Main article: Concentrated solar power
Concentrated solar power (CSP), also called "concentrated solar thermal", uses lenses or mirrors and tracking systems to concentrate sunlight, then use the resulting heat to generate electricity from conventional steam-driven turbines.
A wide range of concentrating technologies exists among the best known are the parabolic trough, the compact linear Fresnel reflector, the dish Stirling and the solar power tower. Various techniques are used to track the sun and focus light. In all of these systems a working fluid is heated by the concentrated sunlight and is then used for power generation or energy storage. Thermal storage efficiently allows overnight electricity generation, thus complementing PV. CSP generates a very small share of solar power and in 2022 the IEA said that CSP should be better paid for its storage.

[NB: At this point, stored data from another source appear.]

-- ==== Sys2Proof/Certificates/Slice0/Obligations.lean ====
section
/-! DEFINITION. The statements for the provers. Each docstring names the rule of the spec it formalises and, where it rests
on a decision of the spec or of the model, that decision and its log entry. -/

open Sys2Proof Sys2Proof.Machine

/-! ## The codec -/

/-- `ENC` completes on every operand and hands over the record whose integer is the four operands, each cut to its width and
laid end to end; byte `i` is bits `8i+7 : 8i`. Nothing else changes. (40_encode.md ENC; negative operands are decision D4, log
10; B's place is D5, log 11; the channel to the host is the model's, log 5.) -/
def Obligations.EncPacksTruncatedOperands : Prop :=
  ∀ (a b c d : Int) (s : State), ∃ r : Record,
    exec (.enc a b c d) s = .next { s with outputs := s.outputs ++ [.record r] } ∧
    (r.toNat : Int) = a % 2 ^ 4 + b % 2 ^ 28 * 2 ^ 4 + c % 2 ^ 32 * 2 ^ 32 + d % 2 ^ 24 * 2 ^ 64 ∧
    (recBytes r).length = 11 ∧
    ∀ i < 11, ((recBytes r)[i]?).map BitVec.toNat = some (r.toNat / 2 ^ (8 * i) % 256)

/-- The eleven bytes of packed fields, by the packing formulas (30_encoding.md section 1; B's nibble is D5, log 11). -/
def Obligations.PackedBytesFollowLayout : Prop :=
  ∀ f : Fields,
    (recBytes (pack f)).map BitVec.toNat =
      [ 16 * (f.b.toNat % 16) + f.a.toNat, f.b.toNat / 2 ^ 4 % 256, f.b.toNat / 2 ^ 12 % 256, f.b.toNat / 2 ^ 20 % 256,
        f.c.toNat % 256, f.c.toNat / 2 ^ 8 % 256, f.c.toNat / 2 ^ 16 % 256, f.c.toNat / 2 ^ 24 % 256,
        f.d.toNat % 256, f.d.toNat / 2 ^ 8 % 256, f.d.toNat / 2 ^ 16 % 256 ]

/-- `DEC` completes on every sequence of 11 bytes and hands over the four fields the unpacking formulas give; nothing else
changes. (41_decode.md DEC, 30_encoding.md section 1; B's nibble is D5, log 11; the channel to the host is log 5.) -/
def Obligations.DecUnpacksElevenBytes : Prop :=
  ∀ (y0 y1 y2 y3 y4 y5 y6 y7 y8 y9 y10 : Byte) (s : State), ∃ f : Fields,
    exec (.dec [y0, y1, y2, y3, y4, y5, y6, y7, y8, y9, y10]) s = .next { s with outputs := s.outputs ++ [.fields f] } ∧
    f.a.toNat = y0.toNat % 16 ∧
    f.b.toNat = y0.toNat / 16 + y1.toNat * 2 ^ 4 + y2.toNat * 2 ^ 12 + y3.toNat * 2 ^ 20 ∧
    f.c.toNat = y4.toNat + y5.toNat * 2 ^ 8 + y6.toNat * 2 ^ 16 + y7.toNat * 2 ^ 24 ∧
    f.d.toNat = y8.toNat + y9.toNat * 2 ^ 8 + y10.toNat * 2 ^ 16

/-- A sequence of another length than 11 is a `FormatError` that carries its length, too short and too long alike; one of
length 11 is decoded by `DEC`. (41_decode.md DEC_SEQ; the payload is decision D11, log 12; the channel is log 5.) -/
def Obligations.WrongLengthIsFormatError : Prop :=
  ∀ (seq : List Byte) (s : State),
    (seq.length ≠ 11 → exec (.dec seq) s = .fault (.formatError seq.length)) ∧
    (seq.length = 11 → ∃ r : Record, recBytes r = seq ∧
      exec (.dec seq) s = .next { s with outputs := s.outputs ++ [.fields (DEC r)] })

/-- R75, law 1: `ENC(DEC(rec)) = rec` for every record, each of the 11 bytes among them. -/
def Obligations.EncOfDecIsTheRecord : Prop :=
  ∀ r : Record,
    ENC (DEC r).a.toNat (DEC r).b.toNat (DEC r).c.toNat (DEC r).d.toNat = r ∧
    recOfBytes (recBytes r) = r

/-- Law 2: `DEC(ENC(a, b, c, d))` is the four operands modulo their widths, for all integers (41_decode.md, round-trip laws;
negative operands are decision D4, log 10). -/
def Obligations.DecOfEncReducesEachOperand : Prop :=
  ∀ a b c d : Int,
    ((DEC (ENC a b c d)).a.toNat : Int) = a % 2 ^ 4 ∧
    ((DEC (ENC a b c d)).b.toNat : Int) = b % 2 ^ 28 ∧
    ((DEC (ENC a b c d)).c.toNat : Int) = c % 2 ^ 32 ∧
    ((DEC (ENC a b c d)).d.toNat : Int) = d % 2 ^ 24

/-- Two calls of `ENC` give the same record exactly when the operands agree modulo the widths, and every record is the `ENC` of
in-range operands (40_encode.md ENC, an inference the spec marks as derived; D4, log 10). -/
def Obligations.EncEqualIffOperandsCongruent : Prop :=
  (∀ a b c d a2 b2 c2 d2 : Int,
    ENC a b c d = ENC a2 b2 c2 d2 ↔
      a % 2 ^ 4 = a2 % 2 ^ 4 ∧ b % 2 ^ 28 = b2 % 2 ^ 28 ∧ c % 2 ^ 32 = c2 % 2 ^ 32 ∧ d % 2 ^ 24 = d2 % 2 ^ 24) ∧
  (∀ r : Record, ∃ a b c d : Nat, a < 2 ^ 4 ∧ b < 2 ^ 28 ∧ c < 2 ^ 32 ∧ d < 2 ^ 24 ∧ ENC a b c d = r)

/-- `DEC` is a bijection from records onto in-range field tuples (41_decode.md, round-trip laws, marked derived there). -/
def Obligations.DecIsABijection : Prop := Function.Bijective DEC

/-- On buses of at least 32 bits it does not matter whether a bus is read as unsigned or as two's complement; on 32 bits C is
never cut and A, B, D keep their low 4, 28 and 24 bus bits (40_encode.md ENC, marked derived there; the bus width is the open
parameter of decision D3, log 9). -/
def Obligations.BusReadingDoesNotMatter : Prop :=
  (∀ (xin : Nat), 32 ≤ xin → ∀ a b c d : BitVec xin,
    ENCBus xin a b c d = ENC a.toInt b.toInt c.toInt d.toInt) ∧
  (∀ a b c d : BitVec 32,
    DEC (ENCBus 32 a b c d) =
      { a := a.extractLsb' 0 4, b := b.extractLsb' 0 28, c := c, d := d.extractLsb' 0 24 })

/-! ## Decoding and encoding instructions -/

/-- Every instruction that stands in an image has a record, and that record, as a value and as its 11 bytes, decodes to the
instruction with every operand it had (30_encoding.md sections 1 and 5). -/
def Obligations.DecodeOfEncodeIsTheInstruction : Prop :=
  ∀ i : Instr, i.inImage = true →
    ∃ r : Record, encode i = some r ∧ decode r = i ∧ decodeBytes (recBytes r) = .ok i

/-- Every sequence of 11 bytes decodes to an instruction that stands in an image, and the instruction's record is those bytes
again, unused fields and no-ops included; any other length is rejected (30_encoding.md R44 marked derived; 41_decode.md). -/
def Obligations.EncodeOfDecodeIsTheBytes : Prop :=
  ∀ ys : List Byte,
    (ys.length = 11 → ∃ i : Instr, decodeBytes ys = .ok i ∧ i.inImage = true ∧ (encode i).map recBytes = some ys) ∧
    (ys.length ≠ 11 → decodeBytes ys = .error (.formatError ys.length))

/-- The interpreter selects an instruction by field A alone, which is the low nibble of byte 0; the map is total over the 16
values; the fields are those of `DEC`. (30_encoding.md section 5; the mnemonics are decision D10, log 24.) -/
def Obligations.LowNibbleSelectsTheInstruction : Prop :=
  ∀ r : Record, ∀ n : Nat, n = (recByte r 0).toNat % 16 →
    n = r.toNat % 16 ∧
    (n = 3 ↔ decode r = .stx (DEC r).b (DEC r).c (DEC r).d) ∧
    (n = 5 ↔ decode r = .sti (DEC r).b (DEC r).c (DEC r).d) ∧
    (n = 7 ↔ decode r = .cpy (DEC r).b (DEC r).c (DEC r).d) ∧
    (n = 9 ↔ decode r = .xor (DEC r).b (DEC r).c (DEC r).d) ∧
    (n = 0 ↔ decode r = .nop0 (DEC r).b (DEC r).c (DEC r).d) ∧
    (n = 1 ↔ decode r = .nop1 (DEC r).b (DEC r).c (DEC r).d) ∧
    (n = 2 ↔ decode r = .nop2 (DEC r).b (DEC r).c (DEC r).d) ∧
    (n = 4 ↔ decode r = .nop4 (DEC r).b (DEC r).c (DEC r).d) ∧
    (n = 6 ↔ decode r = .nop6 (DEC r).b (DEC r).c (DEC r).d) ∧
    (n = 8 ↔ decode r = .nop8 (DEC r).b (DEC r).c (DEC r).d) ∧
    (n = 10 ↔ decode r = .nop10 (DEC r).b (DEC r).c (DEC r).d) ∧
    (n = 11 ↔ decode r = .nop11 (DEC r).b (DEC r).c (DEC r).d) ∧
    (n = 12 ↔ decode r = .nop12 (DEC r).b (DEC r).c (DEC r).d) ∧
    (n = 13 ↔ decode r = .nop13 (DEC r).b (DEC r).c (DEC r).d) ∧
    (n = 14 ↔ decode r = .nop14 (DEC r).b (DEC r).c (DEC r).d) ∧
    (n = 15 ↔ decode r = .nop15 (DEC r).b (DEC r).c (DEC r).d)

/-- Five words of the spec's vectors decode to the instructions they stand for (95_test_vectors.md T-ENC-6, T-ENC-2, T-ENC-3,
T-ENC-4, and the example of 43_uvm_opcodes.md NOP); the bytes are the spec's own derivations (N3). -/
def Obligations.SampleWordsDecode : Prop :=
  decodeBytes [0x75, 0x56, 0x34, 0x12, 0xEF, 0xCD, 0xAB, 0x89, 0x9B, 0x57, 0x13] = .ok (.sti 0x1234567 0x89ABCDEF 0x13579B) ∧
  decodeBytes [0x47, 0x01, 0x00, 0x00, 0x0A, 0x00, 0x00, 0x00, 0x00, 0x00, 0x00] = .ok (.cpy 20 10 0) ∧
  decodeBytes [0x03, 0x00, 0x00, 0x00, 0x01, 0x00, 0x00, 0x00, 0x01, 0x00, 0x00] = .ok (.stx 0 1 1) ∧
  decodeBytes [0x29, 0x00, 0x00, 0x00, 0x00, 0x00, 0x00, 0x00, 0x01, 0x00, 0x00] = .ok (.xor 2 0 1) ∧
  decodeBytes [0x0C, 0x00, 0x00, 0x40, 0xFF, 0xFF, 0xFF, 0xFF, 0xFF, 0xFF, 0xFF] = .ok (.nop12 0x4000000 0xFFFFFFFF 0xFFFFFF)

/-! ## Memory -/

/-- R91: `MemRead` gives the cell for an address below 1024, and `MemoryFault(k)` for any other, never a cell at the address
reduced. (`k` is the chunk index, 43_uvm_opcodes.md, opening; log 13.) -/
def Obligations.MemReadIsBoundChecked : Prop :=
  ∀ (s : State) (addr : Nat),
    (addr < 1024 → memRead s addr = .ok (s.memory.get addr)) ∧
    (1024 ≤ addr → memRead s addr = .error (.memoryFault s.k))

/-- R92: `MemWrite` makes one cell `v` and leaves every other cell and the rest of the state; out of range it is
`MemoryFault(k)` and nothing else. -/
def Obligations.MemWriteChangesOneCell : Prop :=
  ∀ (s : State) (addr : Nat) (v : Word),
    (addr < 1024 → ∃ m : Memory, memWrite s addr v = .ok { s with memory := m } ∧ m.get addr = v ∧
      ∀ x, x ≠ addr → m.get x = s.memory.get x) ∧
    (1024 ≤ addr → memWrite s addr v = .error (.memoryFault s.k))

/-- Canonical memories that read alike at every address are the same list (the form is the model's, log 1). -/
def Obligations.CanonicalMemoryIsUnique : Prop :=
  ∀ m1 m2 : Memory, m1.wf = true → m2.wf = true → (∀ addr, m1.get addr = m2.get addr) → m1 = m2

/-! ## The instructions -/

/-- R93, `STI`: A = 5; `memory[B]` becomes C, all 32 bits of it; D is ignored; a B at or above 1024 is
`MemoryFault(k)`. Every other cell and all other state but k stay. -/
def Obligations.StiStoresTheLiteral : Prop :=
  (∀ r : Record, (recByte r 0).toNat % 16 = 5 → decode r = .sti (DEC r).b (DEC r).c (DEC r).d) ∧
  ∀ (b : BitVec 28) (c : BitVec 32) (d : BitVec 24) (s : State),
    (b.toNat < 1024 → ∃ m : Memory,
      exec (.sti b c d) s = .next { s with memory := m, k := s.k + 1 } ∧
      ∀ x, m.get x = if x = b.toNat then c else s.memory.get x) ∧
    (1024 ≤ b.toNat → exec (.sti b c d) s = .fault (.memoryFault s.k)) ∧
    (∀ d2 : BitVec 24, exec (.sti b c d2) s = exec (.sti b c d) s)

As of 2021[update] the levelized cost of electricity from CSP is over twice that of PV. However, their very high temperatures may prove useful to help decarbonize industries (perhaps via hydrogen) which need to be hotter than electricity can provide.speculation?][
Main article: Hybrid power
A hybrid system combines solar with energy storage and/or one or more other forms of generation. Hydro, wind and batteries are commonly combined with solar. The combined generation may enable the system to vary power output with demand, or at least smooth the solar power fluctuation. There is a lot of hydro worldwide, and adding solar panels on or around existing hydro reservoirs is particularly useful, because hydro is usually more flexible than wind and cheaper at scale than batteries, and existing power lines can sometimes be used.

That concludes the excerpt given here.